From Paint to Pixels

Note: Indie game designer and educator Benjamin Rivers (featured in the story below) will be delivering an eight-minute indie talk at this year’s Canzine Symposium on Saturday October 20, along with many other creators, artists, writers and performers. To learn more and register for this brand-new event, please click here.

by Derek Winkler

Six people sit in a room at the Parkdale Public Library in Toronto, listening to a novelist explain the joys of video game creation. The room is decorated with paper snowflakes and posters that read “Baby Time” and “Toddler Time.” The six are not game designers. They are starting from first principles. They sit in a semi-circle with laptops and notepads and throw game ideas around.

You start out as a grasshopper, and as you evolve through each level you become a frog, then a bunny rabbit, then a kangaroo. There’s these exploding clouds…”

“It’s a search for inspiration. The idea is you’re diving into the infinite unknown to find your inspiration. You have to quest for different combinations of ideas…”

“It’s not going to be very action-oriented. I want it to be based on graffiti. There’ll be cops you have to avoid and certain areas you have to get to to put your piece up…”

The novelist (also filmmaker, game designer and general media junkie) is Jim Munroe, founder of the Artsy Games Incubator (nomediakings.org/artsygames), a why-the-hell-not? program intended to introduce artsy types to the geeky world of video games.
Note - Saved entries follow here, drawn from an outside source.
-- ==== Sys2Proof/Laws/FramePorts.lean ====
section
/-! SUPPORT. What each operation keeps: ports, links, packets and transactions. -/

namespace Sys2Proof.Machine

/-! ### Machine/Ports.lean -/

theorem State.setLane_keeps (s : State) (p m : Nat) (v : LaneSt) {F : Nat} (hF : Sub 0x20 F) : Keeps F s
    (State.setLane s p m v) := by
  unfold State.setLane
  repeat' first
    | extract_lets | with_reducible assumption | with_reducible exact Keeps.refl _ | exact hF.within rfl
    | (with_reducible apply Keeps.trans; on_goal 2 => with_reducible first | apply State.setPort_keeps)

theorem State.adaptNow_keeps (s : State) (p m : Nat) {F : Nat} (hF : Sub 0x2C F) : Keeps F s (State.adaptNow s p m) :=
    by
  unfold State.adaptNow
  repeat' first
    | extract_lets | with_reducible assumption | with_reducible exact Keeps.refl _ | exact hF.within rfl
    | (with_reducible apply Keeps.trans; on_goal 2 => with_reducible first
          | apply State.fset_keeps | apply State.fresh_keeps | apply State.setLane_keeps)
    | (with_reducible apply Keeps.foldl; intro _ _ _)
    | (with_reducible apply Keeps.ite <;> intro _)

theorem State.untrack_keeps (s : State) (p m : Nat) {F : Nat} (hF : Sub 0x20 F) : Keeps F s (State.untrack s p m) :=
    by
  unfold State.untrack
  repeat' first
    | extract_lets | with_reducible assumption | with_reducible exact Keeps.refl _ | exact hF.within rfl
    | (with_reducible apply Keeps.trans; on_goal 2 => with_reducible first | apply State.setLane_keeps)
    | (with_reducible apply Keeps.ite <;> intro _)
    | split
    | (with_reducible apply Keeps.fst; on_goal 2 => with_reducible assumption)
    | (with_reducible apply Keeps.snd; on_goal 2 => with_reducible assumption)

theorem State.toLane_keeps (s : State) (p m v : Nat) {F : Nat} (hF : Sub 0x2C F) : Keeps F s (State.toLane s p m v) :=
    by
  unfold State.toLane
  repeat' first
    | extract_lets | with_reducible assumption | with_reducible exact Keeps.refl _ | exact hF.within rfl
    | (with_reducible apply Keeps.trans; on_goal 2 => with_reducible first
          | apply State.fset_keeps | apply State.adaptNow_keeps | apply State.untrack_keeps)
    | (with_reducible apply Keeps.ite <;> intro _)

theorem State.dropLane_keeps (s : State) (p m : Nat) {F : Nat} (hF : Sub 0x2C F) : Keeps F s (State.dropLane s p m) :=
    by
  unfold State.dropLane
  repeat' first
    | extract_lets | with_reducible assumption | with_reducible exact Keeps.refl _ | exact hF.within rfl
    | (with_reducible apply Keeps.trans; on_goal 2 => with_reducible first
          | apply State.fset_keeps | apply State.setLane_keeps | apply State.toLane_keeps)

theorem State.loseLane_keeps (s : State) (p m : Nat) {F : Nat} (hF : Sub 0x180002C F) : Keeps F s (State.loseLane s p
    m) := by
  unfold State.loseLane
  repeat' first
    | extract_lets | with_reducible assumption | with_reducible exact Keeps.refl _ | exact hF.within rfl
    | (with_reducible apply Keeps.trans; on_goal 2 => with_reducible first
          | apply State.bumpSat_keeps | apply State.int_keeps | apply State.dropLane_keeps)

theorem State.startLane_keeps (s : State) (p m : Nat) {F : Nat} (hF : Sub 0x2C F) : Keeps F s (State.startLane s p m)
    := by
  unfold State.startLane
  repeat' first
    | extract_lets | with_reducible assumption | with_reducible exact Keeps.refl _ | exact hF.within rfl
    | (with_reducible apply Keeps.trans; on_goal 2 => with_reducible first
          | apply State.fset_keeps | apply State.setLane_keeps | apply State.toLane_keeps)

theorem State.startLanes_keeps (s : State) (p : Nat) (pick : State → Nat → Bool) {F : Nat} (hF : Sub 0x2C F) : Keeps F
    s (State.startLanes s p pick) := by
  unfold State.startLanes
  repeat' first
    | extract_lets | with_reducible assumption | with_reducible exact Keeps.refl _ | exact hF.within rfl
    | (with_reducible apply Keeps.trans; on_goal 2 => with_reducible first
          | apply State.fset_keeps | apply State.setPort_keeps | apply State.startLane_keeps)
    | (with_reducible apply Keeps.foldl; intro _ _ _)
    | (with_reducible apply Keeps.ite <;> intro _)

theorem State.startBringup_keeps (s : State) (p : Nat) {F : Nat} (hF : Sub 0x2C F) : Keeps F s (State.startBringup s
    p) := by
  unfold State.startBringup
  repeat' first
    | extract_lets | with_reducible assumption | with_reducible exact Keeps.refl _ | exact hF.within rfl
    | (with_reducible apply Keeps.trans; on_goal 2 => with_reducible first | apply State.startLanes_keeps)

theorem State.restartLanes_keeps (s : State) (p : Nat) {F : Nat} (hF : Sub 0x2C F) : Keeps F s (State.restartLanes s
    p) := by
  unfold State.restartLanes
  repeat' first
    | extract_lets | with_reducible assumption | with_reducible exact Keeps.refl _ | exact hF.within rfl
    | (with_reducible apply Keeps.trans; on_goal 2 => with_reducible first | apply State.startLanes_keeps)

theorem State.toPort_keeps (s : State) (p v : Nat) {F : Nat} (hF : Sub 0x148 F) : Keeps F s (State.toPort s p v) := by
  unfold State.toPort
  repeat' first
    | extract_lets | with_reducible assumption | with_reducible exact Keeps.refl _ | exact hF.within rfl
    | (with_reducible apply Keeps.trans; on_goal 2 => with_reducible first
          | apply State.fset_keeps | apply State.setLink_keeps)
    | (with_reducible apply Keeps.ite <;> intro _)
    | split
    | (with_reducible apply Keeps.fst; on_goal 2 => with_reducible assumption)
    | (with_reducible apply Keeps.snd; on_goal 2 => with_reducible assumption)
    | with_reducible apply Keeps.mk_sch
“I don’t believe that someone has to be an expert in the classics to write a good book,” says Munroe. “I believe that someone can come to a medium like video games and do something really inspiring without having any background. The idea is to bring people in who have very creative minds and introduce them to this medium to see what happens.”

On three occasions since 2007, small groups of writers and illustrators have gathered in small rooms to make small video games. It takes six weeks; one night a week, plus homework. At the end the participants have made working games that, for graduation, are posted to the Internet for all the world to play.
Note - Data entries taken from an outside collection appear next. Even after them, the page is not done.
theorem State.noteIdle_keeps (s : State) (m : Nat) {F : Nat} (hF : Sub 0x400 F) : Keeps F s (State.noteIdle s m) := by
  unfold State.noteIdle
  repeat' first
    | extract_lets | with_reducible assumption | with_reducible exact Keeps.refl _ | exact hF.within rfl
    | (with_reducible apply Keeps.trans; on_goal 2 => with_reducible first | apply State.setEng_keeps)
    | (with_reducible apply Keeps.ite <;> intro _)

theorem State.colTimed_keeps (s : State) (m t : Nat) (e : QEnt) {F : Nat} (hF : Sub 0x408 F) : Keeps F s
    (State.colTimed s m t e) := by
  unfold State.colTimed
  repeat' first
    | extract_lets | with_reducible assumption | with_reducible exact Keeps.refl _ | exact hF.within rfl
    | (with_reducible apply Keeps.trans; on_goal 2 => with_reducible first
          | apply State.bump_keeps | apply State.setEng_keeps)
    | (with_reducible apply Keeps.ite <;> intro _)
    | split
    | (with_reducible apply Keeps.fst; on_goal 2 => with_reducible assumption)
    | (with_reducible apply Keeps.snd; on_goal 2 => with_reducible assumption)

theorem State.sendCol_keeps (s : State) (m t : Nat) (e : QEnt) (l : ELine) {F : Nat} (hF : Sub 0x418 F) : Keeps F s
    (State.sendCol s m t e l) := by
  unfold State.sendCol
  repeat' first
    | extract_lets | with_reducible assumption | with_reducible exact Keeps.refl _ | exact hF.within rfl
    | (with_reducible apply Keeps.trans; on_goal 2 => with_reducible first
          | apply State.bump_keeps | apply State.setWord_keeps | apply State.setEng_keeps
          | apply State.noteIdle_keeps | apply State.colTimed_keeps)
    | (with_reducible apply Keeps.ite <;> intro _)

theorem State.promoWait_keeps (s : State) (m : Nat) {F : Nat} (hF : Sub 0x1800008 F) : Keeps F s (State.promoWait s m)
    := by
  unfold State.promoWait
  repeat' first
    | extract_lets | with_reducible assumption | with_reducible exact Keeps.refl _ | exact hF.within rfl
    | (with_reducible apply Keeps.trans; on_goal 2 => with_reducible first | apply State.int_keeps)
    | (with_reducible apply Keeps.foldl; intro _ _ _)
    | (with_reducible apply Keeps.foldlP; intro _ _ _)
    | (with_reducible apply Keeps.ite <;> intro _)
    | split
    | (with_reducible apply Keeps.fst; on_goal 2 => with_reducible assumption)
    | (with_reducible apply Keeps.snd; on_goal 2 => with_reducible assumption)

theorem State.startPromo_keeps (s : State) (m : Nat) (e : QEnt) {F : Nat} (hF : Sub 0x408 F) : Keeps F s
    (State.startPromo s m e) := by
  unfold State.startPromo
  repeat' first
    | extract_lets | with_reducible assumption | with_reducible exact Keeps.refl _ | exact hF.within rfl
    | (with_reducible apply Keeps.trans; on_goal 2 => with_reducible first
          | apply State.raise_keeps | apply State.setEng_keeps)
    | (with_reducible apply Keeps.ite <;> intro _)
    | split
    | (with_reducible apply Keeps.fst; on_goal 2 => with_reducible assumption)
    | (with_reducible apply Keeps.snd; on_goal 2 => with_reducible assumption)
    | dsimp +zetaDelta only

theorem State.traceCmd_keeps (s : State) (m : Nat) {F : Nat} (hF : Sub 0x2000004 F) : Keeps F s (State.traceCmd s m)
    := by
  unfold State.traceCmd
  repeat' first
    | extract_lets | with_reducible assumption | with_reducible exact Keeps.refl _ | exact hF.within rfl
    | (with_reducible apply Keeps.trans; on_goal 2 => with_reducible first
          | apply State.fresh_keeps | apply State.trace_keeps)
    | (with_reducible apply Keeps.ite <;> intro _)
    | split

theorem State.command_keeps (s : State) (m off : Nat) {F : Nat} (hF : Sub 0x200041C F) : Keeps F s (State.command s m
    off) := by
  unfold State.command
  repeat' first
    | extract_lets | with_reducible assumption | with_reducible exact Keeps.refl _ | exact hF.within rfl
    | (with_reducible apply Keeps.trans; on_goal 2 => with_reducible first
          | apply State.setEng_keeps | apply State.sendAct_keeps | apply State.sendPre_keeps
          | apply State.sendCol_keeps | apply State.startPromo_keeps | apply State.traceCmd_keeps)
    | split
    | (with_reducible apply Keeps.fst; on_goal 2 => with_reducible assumption)
    | (with_reducible apply Keeps.snd; on_goal 2 => with_reducible assumption)
    | dsimp +zetaDelta only

theorem execCommandChoice_keeps (m off : Nat) (s : State) : Keeps.Out 0x200041C s (execCommandChoice m off s) := by
  unfold execCommandChoice
  have hF := Sub.refl 0x200041C
  apply Keeps.done
  repeat' first
    | extract_lets | with_reducible assumption | with_reducible exact Keeps.refl _ | exact hF.within rfl
    | (with_reducible apply Keeps.trans; on_goal 2 => with_reducible first | apply State.command_keeps)
    | (with_reducible apply Keeps.ite <;> intro _)

theorem State.auditSample_keeps (s : State) (m : Nat) {F : Nat} (hF : Sub 0x8 F) : Keeps F s (State.auditSample s m)
    := by
  unfold State.auditSample
  repeat' first
    | extract_lets | with_reducible assumption | with_reducible exact Keeps.refl _ | exact hF.within rfl
    | (with_reducible apply Keeps.trans; on_goal 2 => with_reducible first | apply State.fset_keeps)
    | (with_reducible apply Keeps.ite <;> intro _)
“It’s kind of like a writers’ circle for first-time writers, except it’s making games,” says Miguel Sternberg, a participant in the last round of the incubator. “It’s a chance for people who want to start making games to have a bunch of other people around them having the same experiences and making the same mistakes. They all have slightly different skills and they can all help each other out.”

Sternberg is a 3-D animator, graphic designer and illustrator. He’s made art for video games for years, but until the incubator he had never made a game from start to finish.

“I found it liberating,” he says. “There was finally this chance to start making the stuff I was thinking of without having to track a programmer down. It’s sort of frustrating if you’re an artist working in games, because you can’t actually make the thing that you do. You can make just a part of it. This is a chance to break out and do the other parts, even if they’re much simpler games.”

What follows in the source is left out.